I can still remember the first time I saw you.
There’s something about you that I notice.
I am sure, it’s not your looks, you were never the one that could launch a thousand ships.
You’re quiet and snob, so definitely, it’s just my curiosity that drives me to notice you.
The night we met, it was the most stupid situation I’ve ever experienced meeting someone.
I handed over a white face towel and asked it was yours.
You answered me with a no and you jokingly asked for my name and offered your hand.
We’re not aware that of each one’s existence, though we’ve come across each other’s faces every day. Not until I teased. I did that, for no purpose at all.

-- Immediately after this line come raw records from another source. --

-- ==== Sys2Proof/Tests/Slice0.lean ====
section
/-! SUPPORT. Tests of the model. Expected values come from spec/95_test_vectors.md (named V-…) or from the examples and
corner cases of the rules; each is one step on a small state. After them, for every statement of
Certificates/Slice0/Obligations.lean that has hypotheses, a concrete state and operands that meet them. -/

namespace Sys2Proof.Tests

open Sys2Proof.Machine

/-- A Running core at `pc` with the bytes of a word at it (first byte lowest). -/
def core (pc : Byte) (w : Nat) : State := (State.reset.setPc pc).placeWord 24 w

/-- The state an outcome leaves, if it is a next state. -/
def after (o : Host.Outcome State Fault Refusal) : Option State :=
  match o with
  | .next t => some t
  | .fault _ => none
  | .refused _ => none

/-- What is seen of the state after one step. -/
def see {α : Type} (s : State) (f : State → α) : Option α := (after (step s)).map f

/-- The fault record as the spec's four numbers (R33). -/
def record (t : State) : Option (Byte × Byte × Byte × Byte) := t.fault.map (fun r => (r.cause.code, r.pc, r.opcode, r.detail))

/-- The reference machine's parameters (R8, R9, R10). -/
def reference : Config := ⟨0x00, false, .stall⟩

/-! ### Well-formedness: the one check refuses an ext instruction where `EXT_ALU = false` -/

theorem test_wellFormed_refuses_ext : Instr.wellFormed reference (.sub 0 1) = false := by decide

theorem test_wellFormed_takes_base : Instr.wellFormed reference (.add 0 1) = true := by decide

theorem test_wellFormed_takes_ext : Instr.wellFormed Config.hardware (.not 7) = true := by decide

/-! ### Decoding: words written bit by bit from R82 and R86 -/

theorem test_decode_hlt : decodeTableWord 8 0b00000001 = some .hlt := by decide

theorem test_decode_ldi : decodeTableWord 24 0b00001000_00000000_10000010 = some (.ldi 0 8) := by decide

theorem test_decode_prn : decodeTableWord 16 0b00000000_01000111 = some (.prn 0) := by decide

theorem test_decode_add : decodeTableWord 24 0b00000001_00000000_10100000 = some (.add 0 1) := by decide

theorem test_decode_sub : decodeTableWord 24 0b00000111_00000010_10100001 = some (.sub 2 7) := by decide

theorem test_decode_mul : decodeTableWord 24 0b00000001_00000110_10100010 = some (.mul 6 1) := by decide

theorem test_decode_div : decodeTableWord 24 0b00000001_00000000_10100011 = some (.div 0 1) := by decide

theorem test_decode_cmp : decodeTableWord 24 0b00000011_00000101_10100111 = some (.cmp 5 3) := by decide

theorem test_decode_and : decodeTableWord 24 0b00000001_00000000_10101000 = some (.and 0 1) := by decide

theorem test_decode_or : decodeTableWord 24 0b00000001_00000000_10101010 = some (.or 0 1) := by decide

theorem test_decode_xor : decodeTableWord 24 0b00000001_00000000_10101011 = some (.xor 0 1) := by decide

theorem test_decode_shl : decodeTableWord 24 0b00000001_00000000_10101100 = some (.shl 0 1) := by decide

theorem test_decode_shr : decodeTableWord 24 0b00000001_00000000_10101101 = some (.shr 0 1) := by decide

theorem test_decode_not : decodeTableWord 16 0b00000010_01101001 = some (.not 2) := by decide

theorem test_decode_push : decodeTableWord 16 0b00000111_01000101 = some (.push 7) := by decide

theorem test_decode_pop : decodeTableWord 16 0b00000001_01000110 = some (.pop 1) := by decide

Should we blame this to Fate or Destiny?
So, do I really have to mention that I don’t like you from the start?
I busted you thrice!
But who would have expected that things turn out to be exactly the opposite?
I fell in love with you.
We had so much fun together.
There is nothing in this world that can separate us from each other.
The bliss, the love, it feels so overwhelming…
Until He blesses us with a wonderful baby girl.
Life was perfect by then.
Then, we go on with our life.
We never had the perfect life that we have imagined.
Life was never the one we pictured out together.
We had our second awesome baby.
We are blessed to have wonderful kids.
The fun and excitement, it was all just a merely forgotten memory of ours.
Day by day we struggle to be the same person before.
Day and night, we try to keep what’s still left.
Every single day, we still try.
I kept asking myself every night when I look at you, as you close your eyes.
How did we end up like this?
I mean, is this how it’s all going to end after all the struggle we have been through?
Was the struggle, worth it after all?
Was fighting the struggle worth another chance? Worth another try?